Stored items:
□ □ □ □ □

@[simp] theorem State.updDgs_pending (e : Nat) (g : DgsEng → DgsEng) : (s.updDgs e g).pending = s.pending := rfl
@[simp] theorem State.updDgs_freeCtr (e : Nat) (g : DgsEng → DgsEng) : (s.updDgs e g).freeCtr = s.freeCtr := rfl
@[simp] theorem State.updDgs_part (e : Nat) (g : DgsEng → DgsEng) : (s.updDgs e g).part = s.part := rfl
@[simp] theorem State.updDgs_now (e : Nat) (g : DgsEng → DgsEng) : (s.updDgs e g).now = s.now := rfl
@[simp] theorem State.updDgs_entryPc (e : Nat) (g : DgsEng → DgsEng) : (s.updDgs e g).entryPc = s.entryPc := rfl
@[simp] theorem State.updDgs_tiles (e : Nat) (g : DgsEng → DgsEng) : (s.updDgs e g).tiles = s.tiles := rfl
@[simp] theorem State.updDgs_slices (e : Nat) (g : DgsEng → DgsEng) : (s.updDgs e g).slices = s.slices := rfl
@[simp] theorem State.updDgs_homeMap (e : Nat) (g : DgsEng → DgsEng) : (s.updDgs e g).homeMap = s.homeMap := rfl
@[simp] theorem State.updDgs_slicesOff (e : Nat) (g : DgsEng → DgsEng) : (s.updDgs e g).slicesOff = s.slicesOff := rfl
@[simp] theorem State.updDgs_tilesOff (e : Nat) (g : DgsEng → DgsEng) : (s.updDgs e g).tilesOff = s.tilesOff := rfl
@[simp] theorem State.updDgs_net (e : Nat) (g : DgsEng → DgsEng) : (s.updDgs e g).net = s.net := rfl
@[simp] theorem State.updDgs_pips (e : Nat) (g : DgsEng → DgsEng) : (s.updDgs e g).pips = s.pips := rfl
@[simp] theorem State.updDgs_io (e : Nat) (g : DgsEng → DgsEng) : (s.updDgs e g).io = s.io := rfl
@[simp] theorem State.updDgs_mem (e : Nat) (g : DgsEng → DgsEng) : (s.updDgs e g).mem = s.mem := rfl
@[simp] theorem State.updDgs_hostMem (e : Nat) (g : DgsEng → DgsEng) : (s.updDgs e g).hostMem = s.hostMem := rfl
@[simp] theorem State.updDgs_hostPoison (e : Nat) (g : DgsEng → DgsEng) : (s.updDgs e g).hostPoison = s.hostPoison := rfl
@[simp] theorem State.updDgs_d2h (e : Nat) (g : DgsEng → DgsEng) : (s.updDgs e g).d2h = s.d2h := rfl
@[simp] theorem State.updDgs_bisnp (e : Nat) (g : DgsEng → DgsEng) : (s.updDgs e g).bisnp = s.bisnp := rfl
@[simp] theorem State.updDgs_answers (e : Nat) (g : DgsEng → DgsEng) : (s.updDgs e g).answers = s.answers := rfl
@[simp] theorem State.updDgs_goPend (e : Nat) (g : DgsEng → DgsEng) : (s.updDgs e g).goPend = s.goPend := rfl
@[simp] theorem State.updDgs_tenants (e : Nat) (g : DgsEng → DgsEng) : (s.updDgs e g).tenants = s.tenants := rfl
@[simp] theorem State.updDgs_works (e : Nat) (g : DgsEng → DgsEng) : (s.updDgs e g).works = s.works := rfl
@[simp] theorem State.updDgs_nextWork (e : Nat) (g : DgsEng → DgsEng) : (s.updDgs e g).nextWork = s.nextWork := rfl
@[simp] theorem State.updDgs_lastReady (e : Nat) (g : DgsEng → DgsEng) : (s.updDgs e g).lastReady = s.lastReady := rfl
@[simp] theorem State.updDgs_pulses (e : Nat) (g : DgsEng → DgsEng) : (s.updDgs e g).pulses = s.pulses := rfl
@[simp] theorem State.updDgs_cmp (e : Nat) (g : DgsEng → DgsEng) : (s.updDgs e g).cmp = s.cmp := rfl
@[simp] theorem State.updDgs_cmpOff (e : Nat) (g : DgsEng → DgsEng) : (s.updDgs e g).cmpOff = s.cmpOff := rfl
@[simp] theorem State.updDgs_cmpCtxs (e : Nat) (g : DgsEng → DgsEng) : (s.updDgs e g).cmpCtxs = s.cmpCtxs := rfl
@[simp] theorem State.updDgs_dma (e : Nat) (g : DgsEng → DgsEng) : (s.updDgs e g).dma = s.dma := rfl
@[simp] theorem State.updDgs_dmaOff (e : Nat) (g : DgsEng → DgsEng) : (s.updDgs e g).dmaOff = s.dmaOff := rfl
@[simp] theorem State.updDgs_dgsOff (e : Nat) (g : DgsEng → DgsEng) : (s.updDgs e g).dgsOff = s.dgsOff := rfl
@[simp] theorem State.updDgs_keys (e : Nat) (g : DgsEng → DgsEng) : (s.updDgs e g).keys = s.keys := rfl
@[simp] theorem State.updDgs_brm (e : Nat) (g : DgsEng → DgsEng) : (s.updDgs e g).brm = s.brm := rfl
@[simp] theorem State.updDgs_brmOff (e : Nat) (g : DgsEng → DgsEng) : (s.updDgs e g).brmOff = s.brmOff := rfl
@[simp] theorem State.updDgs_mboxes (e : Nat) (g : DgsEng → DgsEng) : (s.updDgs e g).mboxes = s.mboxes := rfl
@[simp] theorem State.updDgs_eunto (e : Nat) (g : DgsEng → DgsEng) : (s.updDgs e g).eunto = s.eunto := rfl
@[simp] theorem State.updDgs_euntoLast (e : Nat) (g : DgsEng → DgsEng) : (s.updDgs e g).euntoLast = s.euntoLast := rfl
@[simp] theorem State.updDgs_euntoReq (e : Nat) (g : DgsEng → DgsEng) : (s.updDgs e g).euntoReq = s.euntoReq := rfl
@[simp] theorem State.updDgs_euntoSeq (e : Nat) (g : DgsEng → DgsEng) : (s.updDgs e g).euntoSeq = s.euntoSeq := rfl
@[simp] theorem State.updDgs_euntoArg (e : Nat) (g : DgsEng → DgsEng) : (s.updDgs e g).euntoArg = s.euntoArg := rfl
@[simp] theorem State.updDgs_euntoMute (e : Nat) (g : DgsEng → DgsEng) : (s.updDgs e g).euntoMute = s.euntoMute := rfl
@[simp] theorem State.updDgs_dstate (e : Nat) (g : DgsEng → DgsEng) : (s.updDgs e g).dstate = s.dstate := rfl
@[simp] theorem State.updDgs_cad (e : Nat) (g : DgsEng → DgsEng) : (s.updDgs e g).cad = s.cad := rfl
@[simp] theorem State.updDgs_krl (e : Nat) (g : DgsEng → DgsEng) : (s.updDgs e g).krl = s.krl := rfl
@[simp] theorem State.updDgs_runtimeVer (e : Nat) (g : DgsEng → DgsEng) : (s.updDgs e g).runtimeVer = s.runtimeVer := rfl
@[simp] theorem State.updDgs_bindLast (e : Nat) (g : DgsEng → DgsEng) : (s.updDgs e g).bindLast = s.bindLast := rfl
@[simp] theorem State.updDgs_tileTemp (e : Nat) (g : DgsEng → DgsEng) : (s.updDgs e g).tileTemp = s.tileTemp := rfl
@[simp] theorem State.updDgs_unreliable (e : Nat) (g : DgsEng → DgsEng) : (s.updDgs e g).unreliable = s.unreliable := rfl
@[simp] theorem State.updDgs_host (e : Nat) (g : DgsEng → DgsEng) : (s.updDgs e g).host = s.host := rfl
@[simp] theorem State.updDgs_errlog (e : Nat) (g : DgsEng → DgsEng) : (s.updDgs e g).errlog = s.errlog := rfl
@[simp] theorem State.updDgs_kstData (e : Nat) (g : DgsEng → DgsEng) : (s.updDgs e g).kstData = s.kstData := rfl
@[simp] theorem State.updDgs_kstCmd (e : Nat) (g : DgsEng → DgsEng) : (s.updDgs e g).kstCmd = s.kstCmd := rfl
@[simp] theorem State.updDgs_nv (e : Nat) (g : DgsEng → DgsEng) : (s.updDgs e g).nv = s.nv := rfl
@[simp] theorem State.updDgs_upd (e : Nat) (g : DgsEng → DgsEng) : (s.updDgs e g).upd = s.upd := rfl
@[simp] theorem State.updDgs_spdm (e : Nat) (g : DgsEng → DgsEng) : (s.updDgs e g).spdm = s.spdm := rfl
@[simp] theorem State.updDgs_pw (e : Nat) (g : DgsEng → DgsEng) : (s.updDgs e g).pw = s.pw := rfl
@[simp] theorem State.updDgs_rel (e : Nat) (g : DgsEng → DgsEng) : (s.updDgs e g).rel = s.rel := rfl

□ □ □ □ □

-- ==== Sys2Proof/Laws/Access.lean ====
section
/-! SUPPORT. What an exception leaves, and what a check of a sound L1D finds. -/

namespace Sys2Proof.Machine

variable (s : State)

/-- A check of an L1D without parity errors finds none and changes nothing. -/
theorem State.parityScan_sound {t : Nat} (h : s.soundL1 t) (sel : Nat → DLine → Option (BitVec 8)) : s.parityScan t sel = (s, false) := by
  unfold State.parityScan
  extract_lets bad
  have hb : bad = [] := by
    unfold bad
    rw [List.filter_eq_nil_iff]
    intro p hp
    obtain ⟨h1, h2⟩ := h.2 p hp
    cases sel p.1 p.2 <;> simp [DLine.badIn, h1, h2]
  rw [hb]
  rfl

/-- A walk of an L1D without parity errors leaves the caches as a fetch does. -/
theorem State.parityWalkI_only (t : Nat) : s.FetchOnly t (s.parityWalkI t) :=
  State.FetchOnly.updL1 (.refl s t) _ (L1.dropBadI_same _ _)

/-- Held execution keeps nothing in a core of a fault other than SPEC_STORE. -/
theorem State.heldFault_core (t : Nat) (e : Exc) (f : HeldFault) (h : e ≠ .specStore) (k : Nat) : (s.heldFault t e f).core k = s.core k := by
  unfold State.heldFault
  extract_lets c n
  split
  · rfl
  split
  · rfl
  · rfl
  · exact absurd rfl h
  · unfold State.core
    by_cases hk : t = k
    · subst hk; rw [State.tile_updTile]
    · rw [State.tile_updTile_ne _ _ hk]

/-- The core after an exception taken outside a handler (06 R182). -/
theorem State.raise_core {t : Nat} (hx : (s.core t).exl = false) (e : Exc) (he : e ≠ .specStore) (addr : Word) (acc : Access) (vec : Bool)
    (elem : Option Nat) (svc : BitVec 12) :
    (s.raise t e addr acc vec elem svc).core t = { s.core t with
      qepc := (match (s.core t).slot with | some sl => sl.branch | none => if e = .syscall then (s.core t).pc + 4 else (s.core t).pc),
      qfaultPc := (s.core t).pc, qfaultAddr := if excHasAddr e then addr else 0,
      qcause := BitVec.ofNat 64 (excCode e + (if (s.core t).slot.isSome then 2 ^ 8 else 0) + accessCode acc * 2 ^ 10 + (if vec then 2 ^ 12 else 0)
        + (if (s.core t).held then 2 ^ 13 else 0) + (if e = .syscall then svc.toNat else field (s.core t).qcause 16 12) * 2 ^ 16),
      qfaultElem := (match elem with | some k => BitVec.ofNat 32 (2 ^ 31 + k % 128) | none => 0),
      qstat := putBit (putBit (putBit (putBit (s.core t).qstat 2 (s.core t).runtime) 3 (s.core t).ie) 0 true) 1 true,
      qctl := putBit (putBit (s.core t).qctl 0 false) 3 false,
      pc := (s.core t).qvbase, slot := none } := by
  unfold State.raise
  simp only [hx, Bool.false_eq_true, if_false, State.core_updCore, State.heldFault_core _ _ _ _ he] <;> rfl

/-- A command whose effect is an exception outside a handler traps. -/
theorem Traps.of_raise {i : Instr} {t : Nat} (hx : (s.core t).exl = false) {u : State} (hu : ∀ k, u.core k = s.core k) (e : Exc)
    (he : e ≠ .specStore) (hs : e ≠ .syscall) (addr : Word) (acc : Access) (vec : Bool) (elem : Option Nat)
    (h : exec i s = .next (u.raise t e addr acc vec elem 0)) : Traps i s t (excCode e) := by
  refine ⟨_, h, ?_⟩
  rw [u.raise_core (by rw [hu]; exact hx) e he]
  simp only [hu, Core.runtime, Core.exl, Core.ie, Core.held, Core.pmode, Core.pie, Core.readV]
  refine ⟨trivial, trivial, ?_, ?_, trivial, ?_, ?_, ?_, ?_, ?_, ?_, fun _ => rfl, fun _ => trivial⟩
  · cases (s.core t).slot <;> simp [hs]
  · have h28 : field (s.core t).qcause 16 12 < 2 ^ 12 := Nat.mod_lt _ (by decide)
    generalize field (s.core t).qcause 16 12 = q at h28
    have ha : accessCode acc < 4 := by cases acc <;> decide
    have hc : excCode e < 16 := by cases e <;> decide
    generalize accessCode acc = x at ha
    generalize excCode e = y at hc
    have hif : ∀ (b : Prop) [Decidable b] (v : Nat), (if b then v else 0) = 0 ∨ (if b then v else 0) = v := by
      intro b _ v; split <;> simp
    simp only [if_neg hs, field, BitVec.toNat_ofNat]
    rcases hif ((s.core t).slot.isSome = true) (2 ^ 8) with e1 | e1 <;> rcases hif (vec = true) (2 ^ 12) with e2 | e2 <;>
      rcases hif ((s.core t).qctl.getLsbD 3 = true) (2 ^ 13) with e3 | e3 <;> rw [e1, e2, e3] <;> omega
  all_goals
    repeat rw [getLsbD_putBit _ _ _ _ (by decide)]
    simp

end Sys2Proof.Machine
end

□ □ □ □ □

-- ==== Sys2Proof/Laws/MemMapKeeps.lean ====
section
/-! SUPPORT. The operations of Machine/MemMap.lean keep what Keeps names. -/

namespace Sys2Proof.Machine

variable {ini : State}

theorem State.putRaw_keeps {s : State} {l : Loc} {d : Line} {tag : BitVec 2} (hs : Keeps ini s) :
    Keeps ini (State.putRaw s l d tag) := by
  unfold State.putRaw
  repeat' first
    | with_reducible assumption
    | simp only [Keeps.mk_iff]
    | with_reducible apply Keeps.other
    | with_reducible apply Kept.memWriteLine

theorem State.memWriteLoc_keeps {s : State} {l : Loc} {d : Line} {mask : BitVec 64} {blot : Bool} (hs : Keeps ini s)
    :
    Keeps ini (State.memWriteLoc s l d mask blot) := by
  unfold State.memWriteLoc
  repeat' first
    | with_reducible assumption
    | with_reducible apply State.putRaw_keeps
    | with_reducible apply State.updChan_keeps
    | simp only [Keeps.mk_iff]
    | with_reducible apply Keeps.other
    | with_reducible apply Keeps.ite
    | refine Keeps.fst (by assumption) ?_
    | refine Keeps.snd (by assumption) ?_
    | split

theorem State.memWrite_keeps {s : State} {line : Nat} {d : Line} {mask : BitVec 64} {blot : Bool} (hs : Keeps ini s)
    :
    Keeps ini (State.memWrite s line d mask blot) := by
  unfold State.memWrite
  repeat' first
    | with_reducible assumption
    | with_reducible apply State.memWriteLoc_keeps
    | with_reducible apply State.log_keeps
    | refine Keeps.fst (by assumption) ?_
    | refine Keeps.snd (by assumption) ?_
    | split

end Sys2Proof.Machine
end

□ □ □ □ □

Copy the records above exactly, beginning at the line that contains "s.pending := rfl" and stopping after the line that contains "s.slices := rfl".

@[simp] theorem State.updDgs_pending (e : Nat) (g : DgsEng → DgsEng) : (s.updDgs e g).pending = s.pending := rfl
@[simp] theorem State.updDgs_freeCtr (e : Nat) (g : DgsEng → DgsEng) : (s.updDgs e g).freeCtr = s.freeCtr := rfl
@[simp] theorem State.updDgs_part (e : Nat) (g : DgsEng → DgsEng) : (s.updDgs e g).part = s.part := rfl
@[simp] theorem State.updDgs_now (e : Nat) (g : DgsEng → DgsEng) : (s.updDgs e g).now = s.now := rfl
@[simp] theorem State.updDgs_entryPc (e : Nat) (g : DgsEng → DgsEng) : (s.updDgs e g).entryPc = s.entryPc := rfl
@[simp] theorem State.updDgs_tiles (e : Nat) (g : DgsEng → DgsEng) : (s.updDgs e g).tiles = s.tiles := rfl
@[simp] theorem State.updDgs_slices (e : Nat) (g : DgsEng → DgsEng) : (s.updDgs e g).slices = s.slices := rfl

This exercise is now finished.